Question

if one of the zeros of cubic polynomial

$x ^{3} + a {x}^{2} + bx + c$
is -1 then the product of other two zeros is

a)) b - a + 1
b)) b - a - 1
c)) a - b + 1
d)) a - b - 1


ANSWER SOON PLEASE ​

Answer 1

AnswEr :

$\sf{Given\:Polynomial : f(x) = x^3 + ax^2 + bx + c}\\\\\textsf{-1 is a zero of the given polynomial.}\\\\ \textsf{Let \alpha and \beta be other two zeroes of the polynomial.}$

$\rule{100}{2}$

$\longrightarrow \tt Sum \:of \:Zeroes = - \dfrac{b}{a} \\ \\ \\\longrightarrow \tt - 1 + \alpha + \beta = - \dfrac{a}{1} \\ \\ \\\longrightarrow \tt - 1 + \alpha + \beta = - a \\ \\ \\\longrightarrow \tt \alpha + \beta = 1 - a \qquad \dfrac{\quad}{}eq.(1)$

$\rule{200}{1}$

$\longrightarrow \tt Sum \:of \:Product \:of \:Zeroes = \dfrac{c}{a} \\ \\ \\\longrightarrow \tt ( - 1 \times \alpha) + ( \alpha \times \beta) + ( \beta \times - 1) = \dfrac{b}{1} \\ \\ \\ \longrightarrow \tt - \alpha + \alpha \beta - \beta = b \\ \\ \\\longrightarrow \tt \alpha \beta = b + (\alpha +\beta) \\ \\ \\\qquad \sf\star \:From\:eq.(1):[(\alpha + \beta) = 1-a] \\\\\\\longrightarrow \large\red{\tt\alpha\beta = b - a + 1}$

⠀⠀

$\therefore\boxed{\textsf{Product of Zero will be} \:\boxed{ \sf(a) \:b - a +1}}$

Answer 2

❏ Question:-

if one of the zeros of cubic polynomial $x ^{3} + a {x}^{2} + bx + c$ is -1

then the product of other two zeros is

a)) b - a + 1

b)) b - a - 1

c)) a - b + 1

d)) a - b - 1

❏ Solution:-

Now, one zero of the cubic polynomial is = -1

let, it $\bf \alpha= -1$

Now we have to find $\bf \beta\gamma$ in respect of a and b .
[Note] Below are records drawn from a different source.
-- ==== Sys2Proof/Machine/HostPort.lean ====
section
/-!
DEFINITION. The host command port as every command meets it: the packet checks in their order (R366), addressing (R375),
order of start and fences (R377), repeats (R378), replies (R367, R369) and status codes (R520).
-/

namespace Sys2Proof.Machine

/-! ## Status codes (R520) -/
def stOk : Nat := 0x0000
def stPending : Nat := 0x0001
def stBadCrc : Nat := 0x0101
def stBadOpcode : Nat := 0x0102
def stBadParam : Nat := 0x0103
def stBadLength : Nat := 0x0104
def stBadVersion : Nat := 0x0105
def stState : Nat := 0x0201
def stNoConfig : Nat := 0x0202
def stDenied : Nat := 0x0301
def stPkgRejected : Nat := 0x0302
def stSafetyHold : Nat := 0x0401
def stBusy : Nat := 0x0501
def stLedgerFull : Nat := 0x0502
def stListFull : Nat := 0x0503
def stResourceFull : Nat := 0x0504

/-- What a command's own rules give: done with a reply payload, refused with a status and nothing changed, refused for
want of an authority (its bit number), refused with a state that did change, or waiting for its reply. -/
inductive CmdOut where
  | done (s : State) (payload : List Byte)
  | fail (status : Nat)
  | denied (authority : Nat)
  | failed (s : State) (status : Nat)
  | wait (s : State)

/-- The bytes of a reply packet (R365, R367). -/
def Reply.bytes (r : Reply) : List Byte :=
  withCrc (le 1 2 ++ le 1 r.addr ++ le 2 r.seq ++ le 2 r.opcode ++ le 2 r.flags ++ le 4 r.payload.length ++ le 2 r.status ++
    le 2 r.boot ++ r.payload)

/-- The reply packet to a command packet (R367): payload only with ST_OK. -/
def mkReply (s : State) (p : Pkt) (op status : Nat) (payload : List Byte) : Reply :=
  { src := p.src, addr := s.pwr.addr, seq := p.seq, opcode := op, flags := 0x8000 + p.flags % 16, status,
    boot := s.led.bootCnt % 2 ^ 16, payload := if status = 0 then payload else [] }

/-- Where a network reply or notification goes: the address and port as one number. -/
def Source.dst : Source → Nat
  | .spi => 0
  | .net ip port => ip * 2 ^ 16 + port

/-- A frame leaves the device. -/
def emit (f : Frame) (s : State) : State := { s with port.out := f :: s.port.out }

/-- A reply leaves for its source: to the SPI reply queue, or as a datagram (R369, R374). -/
def sendReply (r : Reply) (s : State) : State :=
  match r.src with
  | .spi => { s with port.spiOut := s.port.spiOut ++ [r] }
  | .net _ _ => emit { kind := 1, dst := Source.dst r.src, data := r.bytes } s

/-- The packet is a broadcast (R376). -/
def isBroadcast (p : Pkt) : Bool := p.addr == 0xFF
/-- FENCE_BEFORE. -/
def fenceBefore (p : Pkt) : Bool := p.flags.testBit 0
/-- FENCE_AFTER. -/
def fenceAfter (p : Pkt) : Bool := p.flags.testBit 1
/-- NO_REPLY. -/
def noReply (p : Pkt) : Bool := p.flags.testBit 2
/-- URGENT. -/
def urgent (p : Pkt) : Bool := p.flags.testBit 3

/-- The answer to a packet check that fails: none to a broadcast or with NO_REPLY (R366). -/
def checkFail (p : Pkt) (op status : Nat) (s : State) : State :=
  if (isBroadcast p) || (noReply p) then s else sendReply (mkReply s p op status []) s

/-- A packet discarded without reply (R366, R391). -/
def rxDrop (s : State) : State := { s with port.rxDrop := satAdd 32 s.port.rxDrop 1 }

/-- ADDR is accepted on the packet's port (R375). -/
def addrOk (s : State) (p : Pkt) : Bool :=
  p.addr == s.pwr.addr || p.addr == 0xFF || (p.addr == 0xFE && p.src == .spi)

/-- The subsystem of an opcode: its high byte (R514). -/
def subsys (op : Nat) : Nat := op / 256

/-- The opcode runs in the wait state (R387). -/
def waitStateOp (op : Nat) : Bool := [0x01, 0x0A, 0x0B, 0x0C, 0x0D].contains (subsys op)

/-- The opcode is accepted in the present port state (R387). -/
def opAccepted (s : State) (op : Nat) : Bool := !s.port.wait || waitStateOp op

/-! ## Kept commands (R378) -/

/-- The kept command with the packet's source and SEQ, not older than 60 s. -/
def keptOf (s : State) (p : Pkt) : Option Kept :=
  s.port.kept.find? fun k => k.src == p.src && k.seq == p.seq && decide (s.clk.mono < k.t0 + 60000000)

/-- At most 16 kept commands of each source, newest first. -/
def trim16 (acc : List Kept) : List Kept → List Kept
  | [] => acc.reverse
  | k :: ks => if (acc.filter fun a => a.src == k.src).length < 16 then trim16 (k :: acc) ks else trim16 acc ks

/-- The kept commands' network sources, the one whose last command is newest first, at most 8. -/
def keptNets (l : List Kept) : List Source := ((l.map (·.src)).filter fun x => !(x == .spi)).eraseDups.take 8

/-- Keep a command: 16 for each source, the SPI port and 8 network sources (R378). A displaced source loses its proven
grants (R417). -/
def keep (k : Kept) (s : State) : State :=
  let l := k :: s.port.kept
  let nets := keptNets l
  let l := l.filter fun a => a.src == .spi || nets.contains a.src
  let gone := fun (x : Source) => !(x == .spi) && s.port.kept.any (fun a => a.src == x) && !(nets.contains x)
  { s with port.kept := trim16 [] l, key.grants := s.key.grants.filter fun g => !(gone g.src) }

/-- The reply of a completed command is kept, unless its status is of class 0x01, which is not kept (R378). -/
def keepReply (f : Flight) (r : Reply) (s : State) : State :=
  let mine := fun (k : Kept) => k.src == f.pkt.src && k.seq == f.pkt.seq && k.reply.isNone
  if r.status / 256 = 1 then { s with port.kept := s.port.kept.filter fun k => !(mine k) }
  else { s with port.kept := s.port.kept.map fun k => if mine k then { k with reply := some r } else k }

/-! ## Order of start (R377) -/

/-- Commands received and not yet replied to (R366). -/
def outstanding (s : State) : List Flight := s.port.flights ++ s.port.held

/-- `f` must wait for a fence: its own FENCE_BEFORE, or FENCE_AFTER of an earlier command of its source (R377). -/
def fenced (s : State) (f : Flight) : Bool :=
  (outstanding s).any fun g => g.pkt.src == f.pkt.src && decide (g.no < f.no) && ((fenceBefore f.pkt) || (fenceAfter g.pkt))

/-- A command of the same subsystem that must start first waits (R377). -/
def behind (s : State) (f : Flight) : Bool :=
  s.port.held.any fun g => subsys g.opcode == subsys f.opcode &&
    (((urgent g.pkt) && !(urgent f.pkt)) || ((urgent g.pkt) == (urgent f.pkt) && decide (g.no < f.no)))

/-- The command may start. -/
def startable (s : State) (f : Flight) : Bool := !fenced s f && !behind s f

/-! ## Completing and starting commands -/

/-- A flight leaves the list of commands not yet replied to. -/
def dropFlight (f : Flight) (s : State) : State :=
  { s with port.flights := s.port.flights.filter fun g => !(g.no == f.no) }

/-- A command completes: its reply is kept, and sent unless NO_REPLY or unless a reset of the port has discarded it
(R367, R378, R379). -/
def complete (f : Flight) (status : Nat) (payload : List Byte) (s : State) : State :=
  if s.port.flights.any fun g => g.no == f.no then
    let r := mkReply s f.pkt f.opcode status payload
    let s := keepReply f r (dropFlight f s)
    if (noReply f.pkt) then s else sendReply r s
  else s

/-- A waiting command completes with ST_OK. -/
def finish (f : Flight) (payload : List Byte) (s : State) : State := complete f stOk payload s

/-- E122 for a refusal with ST_DENIED: opcode, master identity, authority missing (R414, R422). -/
def deniedEvent (f : Flight) (auth : Nat) (s : State) : State :=
  pulse 122 (prm [(2, f.opcode), (1, Source.ident f.pkt.src), (1, auth)]) s

/-- A command starts: its own rules run on the state that counts it as running. -/
def startCmd (f : Flight) (body : Flight → State → CmdOut) (s : State) : State :=
  let s := { s with port.flights := s.port.flights ++ [f] }
  match body f s with
  | .done s' pl => complete f stOk pl s'
  | .fail st => complete f st [] (if st = stDenied then deniedEvent f 0 s else s)
  | .denied b => complete f stDenied [] (deniedEvent f (2 ^ b) s)
  | .failed s' st => complete f st [] (if st = stDenied then deniedEvent f 0 s' else s')
  | .wait s' => s'

/-- The flight of a packet received now. -/
def newFlight (s : State) (p : Pkt) (op : Nat) : Flight := { pkt := p, opcode := op, no := s.port.rxNo, t0 := s.clk.mono }

/-- A packet that passed the packet checks is taken: it is counted and kept (R378, R391). -/
def takeCmd (p : Pkt) (op : Nat) (s : State) : State :=
  keep { src := p.src, seq := p.seq, opcode := op, t0 := s.clk.mono }
    { s with port.rxNo := s.port.rxNo + 1, port.rxOk := satAdd 32 s.port.rxOk 1 }

/-- The port cannot take the packet: it does not execute commands, or eight SPI replies wait (R368, R369). -/
def noRoom (s : State) (p : Pkt) : Bool := !s.port.ready || (p.src == .spi && decide (8 ≤ s.port.spiOut.length))

/-- A packet that is not taken: OVERRUN on the SPI port, nothing on a network port that does not run (R369). -/
def refusePkt (p : Pkt) (s : State) : State :=
  if p.src == .spi then { s with port.overrun := true } else s

/-- A repeat of a kept SEQ (R378). -/
def answerRepeat (k : Kept) (p : Pkt) (op : Nat) (s : State) : State :=
  if k.opcode ≠ op then checkFail p op stBadParam s
  else match k.reply with
    | none => checkFail p op stPending s
    | some r => if (noReply p) then s else sendReply r s

/-- A command packet reaches the port: the checks of R366 in their order, the wake of R443, then the order of
start of R377. -/
def command (op : Nat) (body : Flight → State → CmdOut) (p : Pkt) (s : State) : State :=
  if noRoom s p then refusePkt p s
  else if p.flags.testBit 15 then s
  else if !addrOk s p then rxDrop s
  else if 16384 < p.payload.length then checkFail p op stBadLength s
  else
  let s := wake 0 s
  if 16 ≤ p.flags then checkFail p op stBadParam s
  else if !opAccepted s op then checkFail p op stNoConfig s
  else match keptOf s p with
    | some k => answerRepeat k p op s
    | none =>
      if 32 ≤ (outstanding s).length then checkFail p op stBusy s
      else
        let f := newFlight s p op
        let s := takeCmd p op s
        if startable s f then startCmd f body s else { s with port.held := s.port.held ++ [f] }

/-- A command whose parameters have exactly `n` bytes; any other length is ST_BAD_PARAM (R515). -/
def sized (n : Nat) (body : Flight → State → CmdOut) (f : Flight) (s : State) : CmdOut :=
  if f.pkt.payload.length = n then body f s else .fail stBadParam

/-- Refuse with a status unless a condition holds. -/
def need (c : Bool) (status : Nat) (k : CmdOut) : CmdOut := if c then k else .fail status

/-- Refuse for want of an authority. -/
def needAuth (s : State) (f : Flight) (b : Nat) (k : CmdOut) : CmdOut :=
  if holds s f.pkt.src b then k else .denied b

/-- T_APPLIED, the reply of a commit (8 bytes). -/
def tApplied (s : State) : List Byte := le 8 (now s)

end Sys2Proof.Machine
end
Now, comparing the equation ($\bf x ^{3} + a {x}^{2} + bx + c$)with (Px³+Qx²+Rx+S) is,

➝ P = 1

➝ Q = a

➝ R = b

➝ S = c

Now,

$\sf\longrightarrow\bf \alpha+\beta+\gamma=\frac{-Q}{P}$

$\sf\longrightarrow\bf (-1)+\beta+\gamma=\frac{-a}{1}$

$\sf\longrightarrow\bf \beta+\gamma=1-a$

Again,

$\sf\longrightarrow \bf\alpha\beta+\beta\gamma+\gamma \alpha=\frac{R}{P}$

$\sf\longrightarrow \bf (-1)\beta+\beta\gamma+\gamma (-1)=\frac{b}{1}$

$\sf\longrightarrow \bf\beta\gamma =b+(\beta+\gamma)$

$\sf\longrightarrow \bf\beta\gamma =b+(1-a)$

$\sf\longrightarrow\bf \boxed{\large{\red{\beta\gamma =b-a+1}}}$

Hence, Product of other two zeroes is (b-a+1)

Ans) Option (a)➝ (b-a+1).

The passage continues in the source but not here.